A note on concurrent graph sharing games

TL;DR

This paper analyzes a concurrent graph sharing game where two players select vertices with the goal of securing a minimum total weight, establishing optimal guarantees for different graph types.

Contribution

It proves that the first player can guarantee a minimum weight of 1/3 on any graph and 1/2 on trees, providing tight bounds for these scenarios.

Findings

First player can guarantee at least 1/3 weight on any connected graph.

On trees, the first player can guarantee at least 1/2 weight.

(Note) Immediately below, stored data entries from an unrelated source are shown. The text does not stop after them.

-- ==== Sys2Proof/Machine/Core.lean ====
section
/-!
DEFINITION. The machine as the host runs it.
-/

def Sys2Proof.core : Host.Core :=
  { State := Sys2Proof.Machine.State
    Fault := Sys2Proof.Machine.Fault
    Refusal := Sys2Proof.Machine.Refusal
    step := Sys2Proof.Machine.step
    reset := Sys2Proof.Machine.State.reset }
end

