/-! ### The timing step -/

/-- The end of a segment of a block of the invariant begins a segment within the invariant, or IDLE. -/
theorem segmentEnd_inv {p : Params} {b : Block} (hp : p.Wf) (h : b.Inv p) (hbusy : b.phase ≠ .idle) :
    (segmentEnd p { b with tmr := 0 }).Inv p := by
  have hsel : 1 ≤ b.selR.toNat ∧ b.selR.toNat ≤ 12 := ⟨h.busy_sel hbusy, h.sel_le⟩
  obtain ⟨hlo, hhi⟩ := h.ctr_range
  rcases segmentEnd_cases p { b with tmr := 0 } with ⟨hq, _⟩ | ⟨hq, e⟩ | ⟨hq, hc, e⟩ | ⟨hq, hc, e⟩ | ⟨hq, e⟩ | ⟨hq, e⟩
  · exact absurd hq hbusy
  · rw [e]
    exact inv_of_mark (.inr rfl) ⟨halfTicks_pos hp, le_rfl⟩ hsel ⟨(h.mark_range (.inl hq)).1, hhi⟩
  · rw [e]
    simp only at hc
    exact inv_of_mark (.inl rfl) ⟨halfTicks_pos hp, le_rfl⟩ hsel (by simp; omega)
  · rw [e]
    have hpos := (h.mark_range (.inr hq)).1
    exact enterSpace_inv (b := { b with tmr := 0, ctr := b.ctr - 26 }) hp hsel (by simp only; omega)
  · rw [e]
    exact enterNext_inv (b := { b with tmr := 0 }) hp hsel ⟨hlo, hhi⟩
  · rw [e]
    exact inv_of_idle rfl rfl hsel.2 ⟨hlo, hhi⟩

/-- A segment that goes on stays within its length. -/
theorem count_inv {p : Params} {b : Block} (h : b.Inv p) (hbusy : b.phase ≠ .idle) (ht : 2 ≤ b.tmr) :
    { b with tmr := b.tmr - 1 }.Inv p where
  idle_iff := by simp only [hbusy, false_iff]; omega
  sel_le := h.sel_le
  busy_sel := h.busy_sel
  guard_idx := h.guard_idx
  mark_range hq := ⟨(h.mark_range hq).1, (Nat.sub_le ..).trans (h.mark_range hq).2⟩
  space_range hq n hn := (Nat.sub_le ..).trans (h.space_range hq n hn)
  guard_range hq := (Nat.sub_le ..).trans (h.guard_range hq)
  ctr_range := h.ctr_range

theorem advance_inv {p : Params} {b : Block} (hp : p.Wf) (h : b.Inv p) : (advance p b).Inv p := by
  by_cases hbusy : b.phase = .idle
  · rwa [advance_idle hbusy]
  · have hpos := h.tmr_pos hbusy
    by_cases hlast : b.tmr = 1
    · rw [advance_last hbusy hlast]
      exact segmentEnd_inv hp h hbusy
    · rw [advance_count hbusy (by omega)]
      exact count_inv h hbusy (by omega)

/-! ### One instruction and one step -/

theorem exec_inv {i : Instr} {s t : State} (hinv : s.Inv) (h : exec i s = .next t) : t.block.Inv s.params := by
  have hadv : (advance s.params s.block).Inv s.params := advance_inv hinv.params hinv.block
  rcases exec_next h with ⟨_, _, rfl⟩ | ⟨d, _, rfl⟩ | ⟨d, _, _, rfl⟩ | ⟨d, n, _, _, hn, rfl⟩ | ⟨d, _, _, _, rfl⟩
  · -- no access, a read or an ignored write
    exact hadv
  · -- a STATUS write
    exact hadv.flags ..
  · -- an Overrun
    exact hadv.flags ..
  · -- an accept
    exact accept_inv s.block hinv.params (valid_of_tableIndex? hn)
  · -- an InvalidSelector
    exact hinv.block.flags ..

theorem blockReset_inv (p : Params) : Block.reset.Inv p := inv_of_idle rfl rfl (by decide) (by decide)

/-- Settles O3: the reset block satisfies the invariant with any parameters, and the default ones are well formed. -/
theorem resetStateSatisfiesInvariant : Obligations.ResetStateSatisfiesInvariant :=
  ⟨by decide, blockReset_inv _⟩

/-- Settles O33: an instruction keeps the invariant (`exec_inv`), a reset tick establishes it, and no step writes the
parameters. -/
theorem stepKeepsTheInvariant : Obligations.StepKeepsTheInvariant := by
  intro s t hinv h
  have hparams : t.params = s.params := step_params h
  refine ⟨hparams ▸ hinv.params, hparams ▸ ?_⟩
  obtain ⟨i, _, ⟨_, hreset⟩ | ⟨_, hexec⟩⟩ := step_next h
  · rw [resetTick_next.1 hreset]
    exact blockReset_inv _
  · exact exec_inv (s := s.consume) ⟨hinv.params, hinv.block⟩ hexec

/-! ### The phases of a frame -/

/-- From `b` to `a` the phase and `idx` stay, or the phase takes a listed transition and `idx` does not fall within a
frame (R167). -/
def Block.Moves (b a : Block) : Prop :=
  (a.phase = b.phase ∧ a.idx = b.idx) ∨
    (phaseMove b.phase a.phase = true ∧ (b.phase ≠ .idle → b.idx ≤ a.idx) ∧ (b.phase = .markHi → a.idx = b.idx) ∧
      (b.phase = .space → a.phase ≠ .guard → b.idx < a.idx))
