/-- One field of a register definition. -/
structure FieldDef where
  hi : Nat
  lo : Nat
  acc : Acc
deriving DecidableEq, Repr

/-- One row of the register map: base offset, the strides and counts of its copies, reset word, fields. -/
structure RegDef where
  name : String
  base : Nat
  dims : List (Nat × Nat)
  reset : Nat
  fields : List FieldDef
deriving DecidableEq, Repr

/-- What the block sends out: a pin level, a packet or column on a serial link, an Ethernet frame body,
a transaction on a sensor control bus, a JTAG capture. `kind` names it, `port` the place, `data` its words. -/
structure Emit where
  kind : String
  port : Nat
  data : List Nat
deriving DecidableEq, Repr, Inhabited

/-- An event in the intake FIFO (R513, Table 22.9). -/
structure Event where
  src : Half
  code : Half
  sev : Fin 8
  time : BitVec 64
  data : BitVec 64
deriving DecidableEq, Repr, Inhabited

/-- A suppressed count of a (SOURCE, CODE) pair (R513, R514). -/
structure Suppressed where
  src : Half
  code : Half
  sev : Fin 8
  time : BitVec 64
  count : Nat
deriving DecidableEq, Repr, Inhabited

/-- A record in a slot of the event ring (Table 22.9). -/
structure EvRecord where
  seq : BitVec 48
  src : Half
  code : Half
  sev : Fin 8
  summary : Bool
  time : BitVec 64
  data : BitVec 64
deriving DecidableEq, Repr, Inhabited

/-- The event recorder in the cosy domain (R512 to R520). `ring` holds the filled slots of 65,536;
`clearing` a clear in progress: its SEV and the EVT_LAST at its write (R518). -/
structure Recorder where
  intake : List Event
  supp : List Suppressed
  ring : Sparse (Option EvRecord)
  nextSeq : BitVec 48
  clearing : Option (Nat × BitVec 48)
  postData : Sparse (BitVec 64)
deriving DecidableEq, Repr

/-- A TLB entry (R363): space, page base, physical base, page size in bytes, permissions. -/
structure TlbEntry where
  space : Nat
  va : Nat
  pa : Nat
  size : Nat
  pin : Bool
  r : Bool
  w : Bool
deriving DecidableEq, Repr

/-- Why an engine's access failed: R33, R26 or R362, R366, or a fault R367 at an address, of a write or a read, of
KIND 0 to 3 (Table 15.7). -/
inductive AccErr where
  | parity
  | translation
  | pinnedMiss
  | fault (va : Nat) (write : Bool) (kind : Nat)
deriving DecidableEq, Repr

/-- Who makes a memory access: its source ID (R511), translation unit, steep client, whether the access is
pinned (Table 15.1); `lost` is what the event of a lost record names (R557). -/
structure Req where
  src : Nat
  unit : Nat
  client : Nat
  pinned : Bool
  lost : Option Nat
deriving DecidableEq, Repr

/-- A TILE record (Table 2.4). -/
structure TileRec where
  tile : Nat
  brew : Nat
  flags : Nat
  rate : Nat
  pad : Nat
  region : Nat
deriving DecidableEq, Repr, Inhabited

/-- A ROUTE record (Table 2.5). -/
structure RouteRec where
  src : Nat
  srcPort : Nat
  dst : Nat
  dstPort : Nat
  region : Nat
deriving DecidableEq, Repr, Inhabited

/-- A BREW record (Table 2.6). -/
structure BrewRec where
  brew : Nat
  root : Nat
  feeder : Nat
  share : Nat
  qdepth : Nat
  maxW : Nat
  maxH : Nat
  pad : Nat
  region : Nat
deriving DecidableEq, Repr, Inhabited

These bounds are tight, as shown by examples with cycles and trees.

Abstract

In the concurrent graph sharing game, two players, called First and Second, share the vertices of a connected graph with positive vertex-weights summing up to $1$ as follows. The game begins with First taking any vertex. In each proceeding round, the player with the smaller sum of collected weights so far chooses a non-taken vertex adjacent to a vertex which has been taken, i.e., the set of all taken vertices remains connected and one new vertex is taken in every round. (It is assumed that no two subsets of vertices have the same sum of weights.) One can imagine the players consume their taken vertex over a time proportional to its weight, before choosing a next vertex. In this note we show that First has a strategy to guarantee vertices of weight at least $1/3$ regardless of the graph and how it is weighted. This is best-possible already when the graph is a cycle. Moreover, if the graph is a tree First can guarantee vertices of weight at least $1/2$, which is clearly best-possible.